Celebrating 10 years! 2007-2017

Health care law

Hey all, Are there many small shops that specialize in he hunter147708/09/18
There are not many small shops that specialize in health car 3lol08/09/18
I've been doing health law for most of my career. Health ca quillan08/09/18
hunter1477 (Aug 9, 2018 - 10:04 am)

Hey all,

Are there many small shops that specialize in health care law? It seems like a good portion of the health care market is occupied by biglaw shops.

What is the money like as an experienced associate and partner in health care law? Obviously it's going to vary from firm to firm. i'm looking for a general range.

Reply Like (0)
3lol (Aug 9, 2018 - 1:20 pm)

There are not many small shops that specialize in health care law, though some do exist, and I work for one. They mostly operate on the practice/individual physician side of health care. Think medical conduct proceedings, audits and investigations, credentialing, employment contracts, corporate work (i.e. practice formation and divorce), M&A (i.e. practice groups absorbed into hospitals or other practices), compliance, etc. Salary is small-firm typical.

My impression is that most health care law is done in big firms with large institutional clients, such as hospitals, medical device/biotech companies, etc. I imagine salary is what's to be expected in any biglaw environment.

The other place you'll find healthcare lawyers (obviously) in in-house at hospitals and large practice groups.
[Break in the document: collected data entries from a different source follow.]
-- ==== Sys2Proof/Laws/Folds.lean ====
section
/-! SUPPORT. What a change of several ports or channels one after the other, and several events in a row, do at once. -/

namespace Sys2Proof.Machine

theorem foldl_modPort (f : Fin 64 → Port → Port) (l : List (Fin 64)) : ∀ s : State,
    l.foldl (fun s n => s.modPort n (f n)) s = { s with ports := l.foldl (fun v n => upd v n (f n)) s.ports } := by
  induction l with
  | nil => intro s; rfl
  | cons a l ih => intro s; simp only [List.foldl_cons]; rw [ih]; rfl

theorem foldl_modChan (f : Fin 128 → Chan → Chan) (l : List (Fin 128)) : ∀ s : State,
    l.foldl (fun s c => s.modChan c (f c)) s = { s with chans := l.foldl (fun v c => upd v c (f c)) s.chans } := by
  induction l with
  | nil => intro s; rfl
  | cons a l ih => intro s; simp only [List.foldl_cons]; rw [ih]; rfl

/-- Inputs that reach a journal one after the other. -/
theorem Engine.post_post (late : Bool) (f g : Journal → Journal) (x : Engine) :
    (x.post late f).post late g = x.post late (fun j => g (f j)) := by
  cases late <;> rfl

theorem State.postPoint_engines (s : State) (ev : PointEv) : (s.postPoint ev).engines =
    s.engines.map (Engine.post s.late (fun j => { j with points := j.points ++ [ev] })) := rfl

/-- Several point events in a row reach the engines' journals one behind the other. -/
theorem foldl_postPoint_engines (ev : Fin 64 → PointEv) (l : List (Fin 64)) : ∀ s : State,
    (l.foldl (fun s n => s.postPoint (ev n)) s).engines =
      s.engines.map (Engine.post s.late (fun j => { j with points := j.points ++ l.map ev })) := by
  induction l with
  | nil =>
    intro s
    have h : Engine.post s.late (fun j : Journal => { j with points := j.points ++ [] }) = id := by
      funext g; cases s.late <;> simp only [Engine.post, List.append_nil, if_true, Bool.false_eq_true, if_false] <;> rfl
    rw [List.foldl_nil, List.map_nil, h, Vector.map_id]
  | cons a l ih =>
    intro s
    rw [List.foldl_cons, ih, State.late_congr (s := s) (State.postPoint_clk s (ev a)), State.postPoint_engines, Vector.map_map]
    refine congrArg (fun f => Vector.map f s.engines) (funext fun g => ?_)
    rw [Function.comp_apply, Engine.post_post]
    simp only [List.append_assoc, List.singleton_append, List.map_cons]

/-- They change the engines and the order of the causes alone. -/
theorem foldl_postPoint_frame (ev : Fin 64 → PointEv) (l : List (Fin 64)) : ∀ s : State,
    ∃ b, l.foldl (fun s n => s.postPoint (ev n)) s =
      { s with engines := (l.foldl (fun s n => s.postPoint (ev n)) s).engines, begun := b } := by
  induction l with
  | nil => intro s; exact ⟨s.begun, rfl⟩
  | cons a l ih =>
    intro s
    obtain ⟨b, h⟩ := ih (s.postPoint (ev a))
    exact ⟨b, by simp only [List.foldl_cons]; rw [h]; rfl⟩

theorem foldl_modPort_get (f : Fin 64 → Port → Port) (l : List (Fin 64)) (h : l.Nodup) (s : State) (n : Fin 64) :
    (l.foldl (fun s n => s.modPort n (f n)) s).ports[n] = if n ∈ l then f n s.ports[n] else s.ports[n] := by
  rw [foldl_modPort]; exact foldl_upd_get f n l s.ports h

theorem foldl_modChan_get (f : Fin 128 → Chan → Chan) (l : List (Fin 128)) (h : l.Nodup) (s : State) (c : Fin 128) :
    (l.foldl (fun s c => s.modChan c (f c)) s).chans[c] = if c ∈ l then f c s.chans[c] else s.chans[c] := by
  rw [foldl_modChan]; exact foldl_upd_get f c l s.chans h

theorem laneChans_nodup (k : Fin 8) : (laneChans k).Nodup := by
  unfold laneChans
  refine List.Nodup.map ?_ (allFin_nodup 16)
  intro a b h
  simp only [Fin.mk.injEq] at h
  exact Fin.ext (by omega)

@[simp] theorem mem_laneChans (k : Fin 8) (c : Fin 128) : c ∈ laneChans k ↔ c.val / 16 = k.val := by
  unfold laneChans
  simp only [List.mem_map]
  constructor
  · rintro ⟨i, _, rfl⟩; simp only; omega
  · intro h
    exact ⟨⟨c.val % 16, by omega⟩, mem_allFin _, Fin.ext (by simp only; omega)⟩

theorem lanePorts_nodup (k : Fin 8) : (lanePorts k).Nodup := by
  unfold lanePorts
  refine List.Nodup.map ?_ (allFin_nodup 8)
  intro a b h
  simp only [portOfLane, Fin.mk.injEq] at h
  exact Fin.ext (by omega)

@[simp] theorem mem_lanePorts (k : Fin 8) (n : Fin 64) : n ∈ lanePorts k ↔ laneOfPort n = k := by
  unfold lanePorts laneOfPort
  simp only [List.mem_map, Fin.ext_iff]
  constructor
  · rintro ⟨j, _, h⟩; simp only [portOfLane] at h; omega
  · intro h
    exact ⟨⟨n.val % 8, by omega⟩, mem_allFin _, by simp only [portOfLane]; omega⟩

theorem retPorts_nodup (r : Fin 2) : (retPorts r).Nodup := (allFin_nodup 64).filter _

@[simp] theorem mem_retPorts (r : Fin 2) (n : Fin 64) : n ∈ retPorts r ↔ n.val / 32 = r.val := by
  simp [retPorts, retOfPort, Fin.ext_iff]

end Sys2Proof.Machine
end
It's a good practice area, but not easy to get your foot in the door, especially if you're not bound for biglaw. I can only think of two other healthcare lawyers in my graduating class, and one of them is in biglaw and the other works for a local midlaw firm.

Reply Like (0)
quillan (Aug 9, 2018 - 5:05 pm)

I've been doing health law for most of my career. Health care remains a growth area, though there is more risk now than at any point in the past 20 years. The Stark Law was a huge money-maker for large, medium-sized, and small firms - even solos. However, there is a real chance that it gets repealed or significantly pared in the current Congress. Drug and device companies were a boon for large firms for years, but they have massively increased in-house numbers and with threats of price cutting (so far only rhetoric) that gravy train may slow down. The need to paper all agreements due to fraud and abuse laws has been key for smaller firms - their clients are typically docs, small hospitals, physician practice groups, ASCs, etc. Consolidation has reduced the number of these entities that operate independently, so more of the work is now done by larger firms that have the system relationship or is done in-house - nobody wants to pay firm rates to do a physician compensation agreement or a HIPAA business associate agreement. Also, large companies like Optum are increasingly buying up physician practices and operating them as an integrated network, so that work all moves in-house and to large firms. The demographics are still favorable for elder law, which is a species of health law. Again though, lots of consolidation in the long-term care and hospice spaces. Finally, there are several large (sprawling even) firms that have followed the Jackson Lewis employment law model and offer national or regional health law services at relatively low rates - Polsinelli, Hall Render, Nelson Mullins, Kutak Rock. In sum, it's still a great specialty, but the salad days of the 90s and 00s are long gone and it gets more competitive every year. The money is probably the same as any other specialty regulatory area - good but not great. Finally, if I were a brand new lawyer I might think twice, as the US is eventually going to have to go to a single payer system like everyone else and that will result in a massive amount of legal work in the short term, but much less in the long term.